Plymouth Township Home Listed as a National Historic Place

A Plymouth Township home has been listed in the National Register of Historic Places by the U.S. Department of Interior. 

The Tivadar and Dorothy Balogh House, located on Joy Road, just west of North Ridge Road, was designed and built by Tivadar Balogh for himself and his family in 1959. 

Balogh, who died in 2006, was a well known local architect, credited with designing approximately 150 residential, institutional and commercial structures throughout Michigan, Illinois, and Arizona during his career, according to Michigan Modern

The house being listed was part of the Michigan Modern Project, which was initiated by the Michigan State Historic Preservation Office in order to highlight Michigan’s role in Modernism in modern architecture.

According to Rob Yallop, an associate of Ann Arbor architecture firm Lord Aeck Sargent who was a consultant on the project, 100 of the best examples or representative examples of modern architecture were surveyed across the state. The Tivadar and Dorothy Balogh House was one of only seven or eight buildings nominated to be listed on the National Register. 

“We focused on houses that were designed by architects for themselves,” Yallop said. “We just thought it would be a cool theme.” 

Yallop said Balogh was originally looking to build his home on a parcel in Farmington, but the Neighborhood Association put up a resistance to the modern design of the house. 

“So one day he was driving home, took short cut and found the parcel on Joy Road and decided to build there,” Yallop said. 

The design included plans for two bedrooms and a home office, along with the usual living spaces. The total cost for the project was $32,000, according to Michigan Modern.

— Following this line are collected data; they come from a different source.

-- ==== Sys2Proof/Laws/OpsFrames.lean ====
section
/-! SUPPORT. What each operation of own traffic, reports, command completion, coverage and settlement leaves unchanged: one lemma per operation. -/

namespace Sys2Proof.Machine

@[simp] theorem placeWrite_frame (w : OwnWrite) (s : State) :
    SameTime s (placeWrite w s) ∧ (placeWrite w s).pos = s.pos ∧ (placeWrite w s).cov = s.cov ∧
    SamePort s (placeWrite w s) ∧ (placeWrite w s).sup = s.sup ∧ (placeWrite w s).relay = s.relay ∧
    SameBooks s (placeWrite w s) ∧ (placeWrite w s).cmd = s.cmd ∧ (placeWrite w s).rep = s.rep := by
  unfold placeWrite
  repeat' split
  all_goals simp

@[simp] theorem issueRead_frame (b : Block) (addr : Nat) (beats : Nat) (use : ReadUse) (s : State) :
    SameTime s (issueRead b addr beats use s) ∧ (issueRead b addr beats use s).pos = s.pos ∧
    (issueRead b addr beats use s).cov = s.cov ∧ SamePort s (issueRead b addr beats use s) ∧
    (issueRead b addr beats use s).sup = s.sup ∧ (issueRead b addr beats use s).relay = s.relay ∧
    SameBooks s (issueRead b addr beats use s) ∧ (issueRead b addr beats use s).cmd = s.cmd ∧
    (issueRead b addr beats use s).rep = s.rep := by
  unfold issueRead
  simp

@[simp] theorem pumpReports_frame (n : Nat) (s : State) :
    SameTime s (pumpReports n s) ∧ (pumpReports n s).pos = s.pos ∧ (pumpReports n s).cov = s.cov ∧
    SamePort s (pumpReports n s) ∧ (pumpReports n s).sup = s.sup ∧ (pumpReports n s).relay = s.relay ∧
    SameBooks s (pumpReports n s) ∧ (pumpReports n s).cmd = s.cmd ∧ SameRings s (pumpReports n s) := by
  induction n generalizing s with
  | zero => simp [pumpReports]
  | succ n ih =>
    unfold pumpReports
    dsimp only
    repeat' split
    all_goals simp_all

@[simp] theorem runReports_frame (s : State) :
    SameTime s (runReports s) ∧ (runReports s).pos = s.pos ∧ (runReports s).cov = s.cov ∧ SamePort s (runReports s) ∧
    (runReports s).sup = s.sup ∧ (runReports s).relay = s.relay ∧ SameBooks s (runReports s) ∧
    (runReports s).cmd = s.cmd ∧ SameRings s (runReports s) := by
  unfold runReports
  simp

@[simp] theorem placeReport_frame (r : Report) (s : State) :
    SameTime s (placeReport r s) ∧ (placeReport r s).pos = s.pos ∧ (placeReport r s).cov = s.cov ∧
    SamePort s (placeReport r s) ∧ (placeReport r s).sup = s.sup ∧ (placeReport r s).relay = s.relay ∧
    SameBooks s (placeReport r s) ∧ (placeReport r s).cmd = s.cmd ∧ SameRings s (placeReport r s) := by
  unfold placeReport
  dsimp only
  repeat' split
  all_goals simp

@[simp] theorem offerEvent_frame (r : Report) (s : State) :
    SameTime s (offerEvent r s) ∧ (offerEvent r s).pos = s.pos ∧ (offerEvent r s).cov = s.cov ∧
    SamePort s (offerEvent r s) ∧ (offerEvent r s).sup = s.sup ∧ (offerEvent r s).relay = s.relay ∧
    SameBooks s (offerEvent r s) ∧ (offerEvent r s).cmd = s.cmd ∧ SameRings s (offerEvent r s) := by
  unfold offerEvent
  repeat' split
  all_goals simp

@[simp] theorem event_frame (kind : Nat) (cause : Nat) (flags : Nat) (fields : List (Nat × Nat × Nat)) (s : State) :
    SameTime s (event kind cause flags fields s) ∧ (event kind cause flags fields s).pos = s.pos ∧
    (event kind cause flags fields s).cov = s.cov ∧ SamePort s (event kind cause flags fields s) ∧
    (event kind cause flags fields s).sup = s.sup ∧ (event kind cause flags fields s).relay = s.relay ∧
    SameBooks s (event kind cause flags fields s) ∧ (event kind cause flags fields s).cmd = s.cmd ∧
    SameRings s (event kind cause flags fields s) := by
  unfold event
  simp

@[simp] theorem tryFetch_frame (s : State) :
    SameTime s (tryFetch s) ∧ (tryFetch s).pos = s.pos ∧ (tryFetch s).cov = s.cov ∧ SamePort s (tryFetch s) ∧
    (tryFetch s).sup = s.sup ∧ (tryFetch s).relay = s.relay ∧ SameBooks s (tryFetch s) ∧ SameRun s (tryFetch s) ∧
    (tryFetch s).rep = s.rep := by
  unfold tryFetch
  dsimp only
  repeat' split
  all_goals simp

@[simp] theorem applyLatch_frame (l : Latch) (s : State) :
    SameTime s (applyLatch l s) ∧ (applyLatch l s).pos = s.pos ∧ (applyLatch l s).cov = s.cov ∧
    SamePort s (applyLatch l s) ∧ (applyLatch l s).sup = s.sup ∧ (applyLatch l s).relay = s.relay ∧
    SameBooks s (applyLatch l s) ∧ SameRun s (applyLatch l s) ∧ (applyLatch l s).rep = s.rep := by
  unfold applyLatch
  dsimp only
  repeat' split
  all_goals simp

@[simp] theorem foldl_applyLatch_frame (l : List Latch) (s : State) :
    let t := l.foldl (fun s l => applyLatch l s) s
    SameTime s t ∧ t.pos = s.pos ∧ t.cov = s.cov ∧ SamePort s t ∧ t.sup = s.sup ∧ t.relay = s.relay ∧ SameBooks s t ∧
    SameRun s t ∧ t.rep = s.rep := by
  intro t
  refine foldl_frame (R := fun s t => SameTime s t ∧ t.pos = s.pos ∧ t.cov = s.cov ∧ SamePort s t ∧ t.sup = s.sup ∧ t.relay = s.relay ∧ SameBooks s t ∧ SameRun s t ∧ t.rep = s.rep) (by simp) (fun s t a h => ?_) l s
  simp_all

@[simp] theorem applyLatches_frame (s : State) :
    SameTime s (applyLatches s) ∧ (applyLatches s).pos = s.pos ∧ (applyLatches s).cov = s.cov ∧
    SamePort s (applyLatches s) ∧ (applyLatches s).sup = s.sup ∧ (applyLatches s).relay = s.relay ∧
    SameBooks s (applyLatches s) ∧ SameRun s (applyLatches s) ∧ (applyLatches s).rep = s.rep := by
  unfold applyLatches
  simp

“It demonstrates the modern design principals, like simple geometric forms, expansive use of glass to bring sort of nature and sunlight into the house and an open, free-flowing floor plan,” Yallop said about the house. “Another thing is lack of orientation – it doesn’t have any of the more traditional moldings and all that. It’s very simple and geometric, it doesn’t have all the other flourishes of early architecture.”